TASK INPUT »
/-- What a response that ECC corrected or could not correct tells of the cells of its line. -/
def State.lineFinds (s : State) (l : Nat) (r : Resp) : State :=
  match r with
  | .poisoned => s.cellFault l
  | .corrected =>
    if s.lineBad l || (mapGet? s.cellErr l).isSome then s
    else
      let (s, syn) := s.drawNat 16
      { s with cellErr := mapPut s.cellErr l (false, BitVec.ofNat 16 syn) }
  | _ => s

/-- What a response means once its line's cells say what ECC finds there. -/
def settled : Resp → Resp
  | .corrected | .poisoned => .ok
  | r => r

/-- The pieces of a range that lie in one line each: address and length. -/
def pieces (a n : Nat) : List (Nat × Nat) :=
  (unitsTouched 64 a n).map (fun l => (max a (64 * l), min (a + n) (64 * l + 64) - max a (64 * l)))

/-- The worse of two responses. -/
def worseResp : Resp → Resp → Resp
  | .error, _ => .error
  | _, .error => .error
  | .poisoned, _ => .poisoned
  | _, .poisoned => .poisoned
  | .corrupt, _ => .corrupt
  | _, .corrected => .ok
  | _, r => r

/-- SEC's own boot ROM and SRAM (R32). -/
def secOnly (addr : Nat) : Bool := addr < 0x40000 || (0x10000000 ≤ addr && addr < 0x10200000)

/-- Bytes of SEC's own memories. -/
def State.secOwnBytes (s : State) (a n : Nat) : List Byte :=
  (List.range n).map (fun i => if a + i < 0x40000 then Config.bootRom (a + i) else mapGet s.secRam (a + i - 0x10000000) 0)

/-- A write by SEC to its own memories; the ROM keeps its content. -/
def State.secOwnWrite (s : State) (a : Nat) (bs : List Byte) : State :=
  if a < 0x40000 then s else { s with secRam := putBytes s.secRam (a - 0x10000000) bs }

/-- Reads a range line by line: a refused line returns zeros and what its refusal records. -/
def State.readPieces (s : State) (port : Nat) : List (Nat × Nat) → State × List Byte × Resp
  | [] => (s, [], .ok)
  | (a, n) :: rest =>
    match s.memCheck port a n false with
    | some r =>
      let (s, bs, q) := (s.memRefuse r port a false (decide (port < 8)) false (portRole port)).readPieces port rest
      (s, List.replicate n 0 ++ bs, worseResp r.resp q)
    | none =>
      let (t, bs, q) := (s.readNote port a n (decide (port < 8)) false).readPieces port rest
      (t, s.rawBytes a n ++ bs, worseResp (if s.isPoison a n then .poisoned else .ok) q)

/-- A read by a unit of the device: state, data and how it returns. -/
def State.readVia (s : State) (port a n : Nat) : State × List Byte × Resp :=
  if port = 22 ∧ secOnly a then (s, s.secOwnBytes a n, .ok)
  else
    match s.memCheck port a n false with
    | some _ => s.readPieces port (pieces a n)
    | none => (s.readNote port a n (decide (port < 8)) false, s.rawBytes a n, if s.isPoison a n then .poisoned else .ok)

/-- The first line of a range that a port's read does not return clean; the first line of the range where all are. -/
def State.badLine (s : State) (port a n : Nat) : Nat :=
  (((pieces a n).find? (fun p => (s.memCheck port p.1 p.2 false).isSome || s.isPoison p.1 p.2)).map (fun p => lineOf p.1)).getD (lineOf a)

/-- Writes a range line by line: a refused line changes nothing but what its refusal records. -/
def State.writePieces (s : State) (port : Nat) : List (Nat × Nat) → List Byte → State
  | [], _ => s
  | (a, n) :: rest, bs =>
    (match s.memCheck port a n true with
      | some r => s.memRefuse r port a true (decide (port < 8)) false (portRole port)
      | none => s.writeData a (bs.take n)).writePieces port rest (bs.drop n)

/-- A write by a unit of the device. -/
def State.writeVia (s : State) (port a : Nat) (bs : List Byte) : State :=
  if port = 22 ∧ secOnly a then s.secOwnWrite a bs
  else
    match s.memCheck port a bs.length true with
    | some _ => s.writePieces port (pieces a bs.length) bs
    | none => s.writeData a bs

/-! ### Fault records (R483 to R487) -/

/-- The bytes of a record. -/
def recordBytes (code cls level take unit sub job health time addr seq : Nat) : List Byte :=
  leBytes 1 code ++ leBytes 1 cls ++ leBytes 1 level ++ leBytes 1 take ++ leBytes 2 unit ++ leBytes 2 sub ++
    leBytes 2 job ++ leBytes 2 health ++ leBytes 5 time ++ leBytes 3 0 ++ leBytes 5 addr ++ leBytes 3 0 ++ leBytes 4 seq

/-- Entries of a ring whose counters run modulo 2^(n+1). -/
def ringFull (head tail n : Nat) : Bool := (head + 2 ^ (n + 1) - tail) % 2 ^ (n + 1) == 2 ^ n

/-- Puts a finished record into the ring or the on-die buffer, or drops it (R487). -/
def State.putRecord (s : State) (bs : List Byte) : State :=
  let cfg := s.rn pgFaults 0x104
  let n := cfg % 16
  let h := s.rn pgFaults 0x108
  let lost (s : State) : State := (s.satReg pgFaults 0x110).raise pgFaults 1
  let s :=
    if bit cfg 31 then
      if ringFull h (s.rn pgFaults 0x10C) n then lost s
      else
        let s := s.writeVia 19 (s.rn pgFaults 0x100 % 2 ^ 28 * 4096 + 32 * (h % 2 ^ n)) bs
        { s.setRn pgFaults 0x108 ((h + 1) % 2 ^ (n + 1)) with faultSeq := s.faultSeq + 1 }
    else if s.faultBuf.length < 16 then { s with faultBuf := s.faultBuf ++ [bs], faultSeq := s.faultSeq + 1 }
    else lost s
  s.raise pgFaults 0

/-- The on-die buffer goes to the ring, oldest first, when it is enabled (R487). -/
def State.drainRecords (s : State) : State :=
  let buf := s.faultBuf
  let s := { s with faultBuf := [] }
  buf.foldl (fun s bs =>
    let n := s.rn pgFaults 0x104 % 16
    let h := s.rn pgFaults 0x108
    if ringFull h (s.rn pgFaults 0x10C) n then (s.satReg pgFaults 0x110).raise pgFaults 1
    else (s.writeVia 19 (s.rn pgFaults 0x100 % 2 ^ 28 * 4096 + 32 * (h % 2 ^ n)) bs).setRn pgFaults 0x108
      ((h + 1) % 2 ^ (n + 1))) s

/-- An absorbed fault of a unit outside the tensor complex: one record, no recovery (R473, R483). -/
def State.absorbed (s : State) (code level unit sub addr : Nat) : State :=
  s.putRecord (recordBytes code 0 level 0 unit sub 0 0xFFFF s.tk addr s.faultSeq.toNat)

/-- DRAM_UE of a unit, naming the die of the line (R18, R471, R484). -/
def State.dramUe (s : State) (unit addr : Nat) : State :=
  s.absorbed 0x0A 7 unit (dieOf (chanOf s.fuse.grade addr)) addr

/-! ### Meters (R377) -/

/-- A tensor port's meters; a port not listed has every credit. -/
def State.meter (s : State) (p : Nat) : Meters :=
  match s.meters.find? (fun q => q.1 = p) with
  | some (_, m) => m
  | none => ⟨[], []⟩

def State.setMeter (s : State) (p : Nat) (m : Meters) : State :=
  { s with meters := (s.meters.filter (fun q => q.1 ≠ p)) ++ (if m.chan = [] ∧ m.bank = [] then [] else [(p, m)]) }

/-- Key of a bank. -/
def bankKey (ch bank : Nat) : Nat := 32 * ch + bank

/-- Credits of a meter of `full`. -/
def credits (m : SMap Meter) (k full : Nat) : Nat := ((mapGet? m k).map (·.credits)).getD full

/-- A line of DRAM may pass a tensor port's meters: its channel and its bank hold a credit. -/
def State.creditOk (s : State) (p a : Nat) : Bool :=
  let m := s.meter p
  let ch := chanOf s.fuse.grade a
  0 < credits m.chan ch 8 && 0 < credits m.bank (bankKey ch (bankOf s.fuse.grade a)) 2

/-- A credit less; a full meter begins to refill now. -/
def spendAt (m : SMap Meter) (k full now : Nat) : SMap Meter :=
  match mapGet? m k with
  | some x => mapPut m k { x with credits := x.credits - 1 }
  | none => mapPut m k ⟨full - 1, now, 0⟩

/-- Takes a credit of the channel and of the bank. -/
def State.spend (s : State) (p a : Nat) : State :=
  let m := s.meter p
  let ch := chanOf s.fuse.grade a
  s.setMeter p ⟨spendAt m.chan ch 8 s.uptime, spendAt m.bank (bankKey ch (bankOf s.fuse.grade a)) 2 s.uptime⟩

/-- Tensor ports' metered requests pass meters. -/
def isMetered (r : MemReq) : Bool := r.metered && !r.slateClass && r.port.val < 8

/-- The request may pass its meters. -/
def State.meterOk (s : State) (r : MemReq) : Bool := !isMetered r || s.creditOk r.port.val r.addr.toNat

/-- Takes the credits and enters the channel's queue. -/
def State.enqueue (s : State) (r : MemReq) (own : Option Owner) : State :=
  let ch := chanOf s.fuse.grade r.addr.toNat
  let s := if isMetered r then s.spend r.port.val r.addr.toNat else s
  { s with queue := s.queue ++ [⟨r, ch, s.uptime, own⟩] }

/-- A request enters its channel's queue, or its port holds it. -/
def State.request (s : State) (r : MemReq) (own : Option Owner) : State :=
  if s.meterOk r then s.enqueue r own else { s with held := s.held ++ [⟨r, own⟩] }

/-- A core's read of lines: metered reads of its cluster's port, which pass once every meter has a credit for each; none
while one has not. -/
def State.passLines (s : State) (cl : Nat) : List Nat → Option State
  | [] => some s
  | l :: ls => if s.creditOk cl l then (s.spend cl l).passLines cl ls else none

/-- The share of a cluster in MB/s (R378). -/
def State.clShare (s : State) (cl : Nat) : Nat := s.rn (pgMc 0) (0x110 + 4 * cl) + s.rn (pgMc 0) (0x130 + 4 * cl)

/-- What a channel meter gathers in 1/256 ns, and what one credit costs, in the same unit: a share of the port's rate for
each channel, 64 bytes a credit. -/
def State.chanCost (s : State) : Nat := 16384000 * s.fuse.grade.channels
/-- 640 ns, the refill of one credit of a bank meter. -/
def bankPeriod : Nat := 163840

/-- A meter at an uptime: credits gained at `rate` per 1/256 ns, one for each `cost`. -/
def Meter.at (m : Meter) (now rate cost : Nat) : Meter :=
  let g := m.frac + (now - m.since) * rate
  ⟨m.credits + g / cost, now, g % cost⟩

/-- The uptime at which a meter gains its next credit; none where it never does. -/
def Meter.due (m : Meter) (rate cost : Nat) : Option Nat :=
  if rate = 0 then none else some (m.since + (cost - m.frac + rate - 1) / rate)

/-- Meters after they have regained credits; one that is full is no longer listed. -/
def refill (m : SMap Meter) (full now rate cost : Nat) : SMap Meter :=
  (m.map (fun p => (p.1, p.2.at now rate cost))).filter (fun p => p.2.credits < full)

/-- The first moment at which a meter of the port gains a credit. -/
def State.meterDue (s : State) (p : Nat) : Option Nat :=
  let m := s.meter p
  ((m.chan.filterMap (fun x => x.2.due (s.clShare p) s.chanCost)) ++
    (m.bank.filterMap (fun x => x.2.due 1 bankPeriod))).foldl (fun a d => some (match a with | some b => min b d | none => d)) none

/-- METER_REFILL: at the moment a meter of the port gains its next credit, or now where that is past, every meter of the
port has what its own rate gives it, and requests that the port held pass in order. -/
def meterRefill (port : Fin 8) (s : State) : State :=
  match s.meterDue port.val with
  | none => s
  | some d =>
    let s := advance (d - s.uptime) s
    let m := s.meter port.val
    let s := s.setMeter port.val
      ⟨refill m.chan 8 s.uptime (s.clShare port.val) s.chanCost, refill m.bank 2 s.uptime 1 bankPeriod⟩
    let held := s.held
    held.foldl (fun s h => if h.req.port.val = port.val ∧ s.meterOk h.req then s.enqueue h.req h.own
      else { s with held := s.held ++ [h] }) { s with held := [] }

def execMeterRefill (port : Fin 8) (s : State) : Host.Outcome State Fault Refusal := .next (meterRefill port s)

/-! ### Requests (R27, R28, R33) -/

/-- Ports whose requester is fused off (R28). -/
def State.portAbsent (s : State) (p : Nat) : Bool :=
  s.fuse.grade == .wq7064 && (p == 10 || p == 11 || p == 13)

/-- The bytes a request touches: a write touches its data, a read its line. -/
def reqSpan (r : MemReq) : Nat × Nat :=
  if r.write then (r.addr.toNat, r.data.length) else (lineOf r.addr.toNat, 64)

/-- The requester of a memory request. -/
def reqWho (r : MemReq) : Requester := portWho r.port.val r.hart

/-- A write-back of a line the APU L2 holds carries what the L2 holds, which is then clean (R31). -/
def State.l2Clean (s : State) (r : MemReq) : State × MemReq :=
  let l := lineOf r.addr.toNat
  match mapGet? s.l2 l with
  | some x =>
    if r.port.val = 20 ∧ r.write then
      ({ s with l2 := mapPut s.l2 l { x with dirty := false } },
       { r with data := (x.bytes.drop (r.addr.toNat - l)).take r.data.length })
    else (s, r)
  | none => (s, r)

/-- MEM_REQUEST_ISSUE (R33, R377, R386, R575, R589). -/
def memRequestIssue (r : MemReq) (s : State) : State :=
  if s.portAbsent r.port.val then s
  else if inPages r.addr.toNat then (s.pagesErr (reqWho r) r.addr.toNat r.write).errorRsp
  else if r.port.val = 22 ∧ secOnly r.addr.toNat then
    if r.write then (s.secOwnWrite r.addr.toNat r.data).ok
    else s.okData (w32 (leNat (s.secOwnBytes r.addr.toNat 4)))
  else
    let (a, n) := reqSpan r
    let role := roleNum (s.roleOf (reqWho r))
    match s.memCheck r.port.val a n r.write with
    | some .locked => let (s, r) := s.l2Clean r; (s.request r none).ok
    | some x => (s.memRefuse x r.port.val a r.write r.metered r.slateClass role).errorRsp
    | none => let (s, r) := s.l2Clean r; (s.request r none).ok

def execMemRequestIssue (req : MemReq) (s : State) : Host.Outcome State Fault Refusal := .next (memRequestIssue req s)

/-! ### Urgency, panic and slots (R27, R374 to R376, R397, R440) -/

/-- The urgency of a request by its age against its port's target (R374). -/
def State.urgency (s : State) (q : Queued) : Nat :=
  min 3 (4 * (s.uptime - q.since) / (256 * max 1 (s.rn (pgMc (q.ch / 8)) (0x200 + 4 * q.req.port.val))))

/-- Bytes of a frame with its check bytes, and of the frames of a buffer. -/
def frameLen (f : Frame) : Nat := f.raw.length + 4
def bufFill (l : List Frame) : Nat := (l.map frameLen).foldl (· + ·) 0

/-- Bytes in the output FIFO of a pipeline toward its fabric port (R440): the writes of the port that MEM has not done. -/
def State.fifoBytes (s : State) (m : Nat) : Nat :=
  ((s.queue.filter (fun q => q.req.port.val == 8 + m && q.req.write)).map (fun q => q.req.data.length)).foldl (· + ·) 0

/-- A port raises panic at a controller: on WQ-7128 alone, an ISP by its 128 KiB output FIFO and a network port by its
384 KiB of ingress staging, filled to PANIC_FILL percent (R27, R375, R397, R440). -/
def State.panics (s : State) (mc p : Nat) : Bool :=
  let fill := s.rn (pgMc mc) 0x10C
  s.fuse.grade == .wq7128 &&
    ((8 ≤ p && p < 12 && decide (fill * 131072 ≤ 100 * s.fifoBytes (p - 8))) ||
     (14 ≤ p && p < 18 && decide (fill * 393216 ≤ 100 * bufFill ((s.ports[p - 14]?.getD Port.reset).staging))))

PROBLEM DESCRIPTION »
Each line of the entries above that includes the string "satReg" should be copied out.

RESULT OF THE EXERCISE »
  let lost (s : State) : State := (s.satReg pgFaults 0x110).raise pgFaults 1
    if ringFull h (s.rn pgFaults 0x10C) n then (s.satReg pgFaults 0x110).raise pgFaults 1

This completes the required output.